A. Nothing too complicated. I created a 2-way mirror (RAID10) and ran ATTO against all the configurations available in Storage Spaces to learn where the performance hits are (see graphs). A single disk is the graph where we use a single storage disk of the same type - in the pool, just outside of any RAID. Sandisk is the result of running against the C Drive of the pod (but in my case, this is software RAID1 which may be tainting the results a bit).
Q. How was this configured?
A. This was configured using 15 of the 45 available disks and 32mb write-back cache (can modify this after adding tiered storage). With a total of 81.9TB available storage space, single parity yielded 66.8TB net and a 2-way mirror 38.2TB - there is a 47% loss in space over single parity. However, there is an increase of about 530% in performance.

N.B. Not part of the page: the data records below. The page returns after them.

/-- The release test (R74): made when the holder becomes FREE, at AT_REST, and after a reading. -/
def guardRelease (b : Fin 16) (s : State) : State :=
  let r := s.bell b
  if !r.config.guardFitted || r.holder != .free then s
  else
    match r.guard.state with
    | .engaged | .engaging =>
      if (s.swing b).state = .atRest then
        guardBegin b (s.setGuard b { r.guard with direction := .release, state := .releasing })
      else s.setGuard b { r.guard with direction := .release }
    | .disengaged | .releasing | .fault => s.setGuard b { r.guard with direction := .release }

/-! ### Holders (R65) -/

/-- A bell's holder becomes another, and CLAIM_CHANGED is posted. -/
def changeHolder (b : Fin 16) (h : Holder) (s : State) : State :=
  let old := (s.bell b).holder
  post .claimChanged (b.1 + 1) (claimDetail old h) (s.setBell b { s.bell b with holder := h })

/-- Change a bell's holder: CLAIM_CHANGED is posted and the guard controller is told. A holder kept posts
nothing. -/
def setHolder (b : Fin 16) (h : Holder) (s : State) : State :=
  let old := (s.bell b).holder
  if old = h then s
  else
    let s := changeHolder b h s
    if h = .free then guardRelease b s
    else if old = .free then guardEngage b s
    else s

/-! ### Swings and sessions -/

/-- The settle time of a bell in ms, as configured now. -/
def settleMs (b : Fin 16) (s : State) : Nat := (s.bell b).config.settle * 1000

/-- Turn a motor off (R89): STARTING and SWINGING enter STOPPING (R92). -/
def motorOff (b : Fin 16) (s : State) : State :=
  let w := s.swing b
  let w' := { w with motor := false, motorOn := none }
  if w.state = .starting ∨ w.state = .swinging then
    s.setSwing b { w' with state := .stopping, settleDeadline := some (max s.now (w.lastPulse.getD 0) + settleMs b s) }
  else s.setSwing b w'

/-- A session of which no bell has its motor on has no next stop slot (R100). -/
def settleStopSlot (n : Fin 4) (s : State) : State :=
  let r := s.session n
  if r.phase = .stoppingBells ∧ r.bells.all (fun x => !(s.swing x.bell).motor) then
    s.setSession n { r with nextStop := none }
  else s

/-- The last bell has left: the session ends (R101). -/
def endSession (n : Fin 4) (s : State) : State :=
  let r := s.session n
  let cause := if r.phase = .startingBells ∨ r.phase = .ringing then EndCause.emptied else r.endCause
  let s := s.setSession n { r with phase := .ended, nextStart := none, nextStop := none, endCause := cause }
  post .sessionEnded (n.1 + 1) (pair 0 cause.code) s

/-- After bells have left a session: it ends if it has none, rings if all are started, and the next
waiting bell may start (R97, R99, R101). -/
def afterLeaving (n : Fin 4) (s : State) : State :=
  let r := s.session n
  if r.phase = .ended then s
  else if r.bells = [] then endSession n s
  else tryStart n (settleStopSlot n (s.setSession n r.ringIfAllStarted))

In a small NAS the loss of space may be significant enough to prevent using a 2-way mirror; but in this behemoth of storage a 2-way mirror with ~5x the performance still providing near 40TB of storage, is a win and there is 180TB still available to configure.
Q. What do you require from your storage server?
A. The need here is fast write time for backups, we have 60 some servers all backing up every night and have had many issues with using multiple small NAS boxes (reliability of the devices, raids going away, etc.). We started turning HP servers into NAS's using the additional cage option and installing 12 drives.
These have been much more reliable, however, we now run into write performance issues where there are too many devices backing up to a single server. We had to deploy multiple converted storage servers and although this is cheaper than enterprise backup storage, it's still not cheap - especially when you purchase your drives from HP.
This produced a situation where we had more storage then what we could write to in a given period of time. The converted storage boxes had the storage we needed but they could not write to the drives fast enough to prevent getting errors in the backup software.
Q. How will the Storinator help?
A. What gets me excited with the Storinator (which is saving the cost of three HP servers with hard drives), is that I can get the same storage - with infinitely better write performance (even running Windows). In turn, I need to buy less physical storage boxes. Fewer devices are a good thing - math says that I may need only two Storinator servers to replace my multiple HP converted storage servers. (See graph of the HP box performance.)
Note: This may be tainted because it's a box in a production environment but as you can see I would need basically 1 HP storage box per server to get the same throughput write performance that I'm getting in testing with the Storinator.